EXERCISE> When the line with "def State.takesTurn (s" appears below, start repeating lines exactly, and keep going through the line with "Where the turn's"; add nothing outside that span.

[[ DATA EXTRACTS open ]]

/-- The committed descriptor commits again; with a word that no field has it does not. A write beside the command registers, to a slot that runs and to a frozen one. -/
theorem wit_management :
    st.commitFails 0 (st.part 0).staged = [] ∧ (st.part 0).status.getLsbD 8 = false ∧ (({ st.part 0 with status := 256 } : Part).status.getLsbD 8) = true ∧ st.commitFails 0 ((st.part 0).staged.set 0xF00 1) = [0x0E] ∧ (st.slot 31).run = .idle ∧ (4088 : Nat) < 4096 ∧
    ((other (.frozen .fault .none) 31 0).slot 31).restoring = false ∧ (st.hostFn 0).frozen = false ∧ st.hostPart 0 = some 0 ∧ st.hostPart 1 = none ∧ st.memOk = true ∧
    (∀ p, p < 16 → ∀ e ∈ (st.part p).tasks, e.1 < (st.part p).cfg.dirsize) ∧ (∀ p, p < 16 → ¬ ((st.part p).cfg.dirbase ≤ 0x1000 ∧ 0x1000 < (st.part p).cfg.dirbase + 16 * (st.part p).cfg.dirsize)) ∧
    (st.die 0).head.toNat ≥ 3 ∧ ((st.die 0).box.get? 2).isSome = true ∧ (st.die 5).thermal = 0 ∧
    ((st.modDie 5 fun d => { d with thermal := 3 }).die 5).thermal = 3 ∧ (st.die 5).since + 30000000 > st.cycle ∧ ({ st with cycle := 30000000 }).cycle ≥ (st.die 5).since + 30000000 ∧
    (st.die 0).head.toNat < 2 ^ 31 ∧ (st.die 0).head.toNat < 1024 ∧ st.failed = false := by decide +kernel
theorem wit_management_fenced : ∀ c, (st.cluster c).fenced ≤ 18 := fun c =>
  Table.getD_all (P := fun (k : Cluster) => k.fenced ≤ 18) (by decide) (by decide +kernel)

/-- The decoding tests above give every constructor its word; these two stand for the hypotheses' two ends. -/
theorem wit_encodeDecode :
    (Instr.nop k16).wf = true ∧ (Instr.nop k16).isEvent = false ∧ (Instr.meet k12 31 (.reg 31) 0xFF000000).wf = true ∧ (Instr.meet k12 31 (.reg 31) 0xFF000000).isEvent = false ∧
    decode (encode (.nop k16)) = .ok (.nop k16) := by decide +kernel

/-- The first instruction after reset: on the agenda's word, by the default scheduler, and where its fetch fails. -/
def first : State := State.reset.withFetchWord 64 0x10
theorem wit_stepRuns :
    first.failed = false ∧ first.deadlineDue.isNone = true ∧ ({ first with agenda := [.issue 15], cycle := 15 } : State).issues 0 15 = some 15 ∧ first.due.isNone = true ∧ (match first.nextUp with | .issue n c => n == 15 && c == 15 | _ => false) = true ∧
    (match (first.begin 15 15).fetch ((first.begin 15 15).thr 15) (first.begin 15 15).pc with | .ok (_, bs) => decide (decode bs = .ok (.exit k8)) | .error _ => false) = true ∧
    (State.reset.begin 15 15).fetchDecode.isOk = false := by decide +kernel
theorem wit_memoryInvariant : State.reset.memOk = true ∧ (match step State.reset with | .next _ => true | _ => false) = true := by decide +kernel
theorem wit_turnRule :
    (st.core 0).lastIssue ≠ some 15 ∧ st.issues 0 15 = some 15 ∧ st.issues 0 14 = none ∧ st.slotPart? (16 * 0 + 15 % 16) = some 0 ∧
    (first.begin 15 15).issues 0 15 = none ∧ ((first.begin 15 15).core 0).lastIssue = some 15 := by decide +kernel
/-- The one fault: a device whose start-up has failed. -/
theorem test_nothing_refused_fault : step { State.reset with failed := true, phase := 3 } = .fault (.startUpFailed 3) := rfl

end Sys2Proof.Tests
end

section
/-! PROOFS. The turn rule (R20): the slot that issues is the first slot, in turn order from the turn's own, that is of the partition of the
turn's slot and may issue. -/

namespace Sys2Proof.Machine

variable {s : State} {core c n p : Nat}

/-- A slot's turn is not over (R262) just where no other member of the ring has the slice, and the partition's own slice, where it has it and
another member follows, lasts beyond the cycle. -/
theorem State.turnOver_eq_false_iff (hp : s.slotPart? n = some p) :
    s.turnOver n c = false ↔ ∀ q, s.inForce p (coreOfSlot n) = some q → q = p ∧
      (s.nextInRing p (coreOfSlot n) ≠ none →
        c < (s.core (coreOfSlot n)).sliceFrom.getD (s.part p).cfg.ring.toNat 0 + (s.part p).cfg.sliceLen) := by
  simp only [State.turnOver, State.sliceOver, hp, State.sliceEnds, Bool.or_eq_false_iff]
  cases s.inForce p (coreOfSlot n) with
  | none => simp
  | some q =>
    by_cases hq : q = p
    · cases s.nextInRing p (coreOfSlot n) <;> simp [hq]
    · simp [hq]

/-- The model's test of a slot that may issue decides what R17, R19, R20 and R262 ask of it. -/
theorem State.mayIssue_iff_readyIn : s.mayIssue c n = true ↔ s.readyIn c n := by
  cases hp : s.slotPart? n with
  | none => simp [State.mayIssue, State.readyIn, hp]
  | some p =>
    have hover := State.turnOver_eq_false_iff (c := c) hp
    cases hlast : (s.slot n).lastIssue <;>
      simp only [State.mayIssue, State.readyIn, hp, hlast, Bool.and_eq_true, Bool.not_eq_true', beq_iff_eq, decide_eq_true_eq,
        hover, Option.isSome_some, Option.some.injEq, exists_eq_left', reduceCtorEq, false_implies, implies_true, and_true,
        forall_eq'] <;>
      tauto

/-- A slot that may issue is held by a partition. -/
theorem State.readyIn.isSome_slotPart? (h : s.readyIn c n) : (s.slotPart? n).isSome = true := by
  obtain ⟨-, -, -, ⟨p, hp, -⟩, -⟩ := h
  simp [hp]

/-- The slot at place `i` of a core's search for an issuer, which begins at the turn's slot and wraps (R20). -/
def turnSlot (core c i : Nat) : Nat := 16 * core + (c % 16 + i) % 16

theorem coreOfSlot_turnSlot (core c i : Nat) : coreOfSlot (turnSlot core c i) = core := by
  simp only [coreOfSlot, turnSlot]; omega

/-- The search passes every slot of the core. -/
theorem exists_turnSlot_eq (core c : Nat) {i : Nat} (hi : i < 16) : ∃ k, k < 16 ∧ turnSlot core c k = 16 * core + i :=
  ⟨(i + 16 - c % 16) % 16, by omega, by simp only [turnSlot]; omega⟩

/-- A slot may take a core's turn in a cycle: it is of the partition of the turn's slot and may issue (R20). -/
def State.takesTurn (s : State) (core c n : Nat) : Prop :=
  s.slotPart? n = s.slotPart? (16 * core + c % 16) ∧ s.readyIn c n

/-- Where the turn's slot is held by a partition, the test of the model's search decides `takesTurn`. -/
theorem State.takesTurn_iff (hp : s.slotPart? (16 * core + c % 16) = some p) :
    s.takesTurn core c n ↔ (s.slotPart? n == some p && s.mayIssue c n) = true := by
  simp only [State.takesTurn, hp, Bool.and_eq_true, beq_iff_eq, State.mayIssue_iff_readyIn]

/-- Where no partition holds the turn's slot, no slot takes the turn (R20, R254). -/
theorem State.not_takesTurn_of_none (hp : s.slotPart? (16 * core + c % 16) = none) : ¬ s.takesTurn core c n := by
  rintro ⟨hpart, hready⟩
  simpa [hpart, hp] using hready.isSome_slotPart?

/-- The search finds the first slot in turn order that takes the turn. -/
theorem State.turn_eq_some (h : s.turn core c = some n) :
    ∃ j, n = turnSlot core c j ∧ s.takesTurn core c n ∧ ∀ i, i < j → ¬ s.takesTurn core c (turnSlot core c i) := by
  simp only [State.turn] at h
  split at h
  case h_1 => cases h
  case h_2 p hp =>
    rw [List.find?_map, Option.map_eq_some_iff] at h
    obtain ⟨j, hj, rfl⟩ := h
    obtain ⟨htakes, -, hfirst⟩ := List.find?_range_eq_some.1 hj
    exact ⟨j, rfl, (State.takesTurn_iff hp).2 htakes, fun i hi ht =>
      Bool.eq_false_iff.1 (Bool.eq_false_of_not_eq_true' (hfirst i hi)) ((State.takesTurn_iff hp).1 ht)⟩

[[ DATA EXTRACTS closed ]]

REPLY>
def State.takesTurn (s : State) (core c n : Nat) : Prop :=
  s.slotPart? n = s.slotPart? (16 * core + c % 16) ∧ s.readyIn c n

/-- Where the turn's slot is held by a partition, the test of the model's search decides `takesTurn`. -/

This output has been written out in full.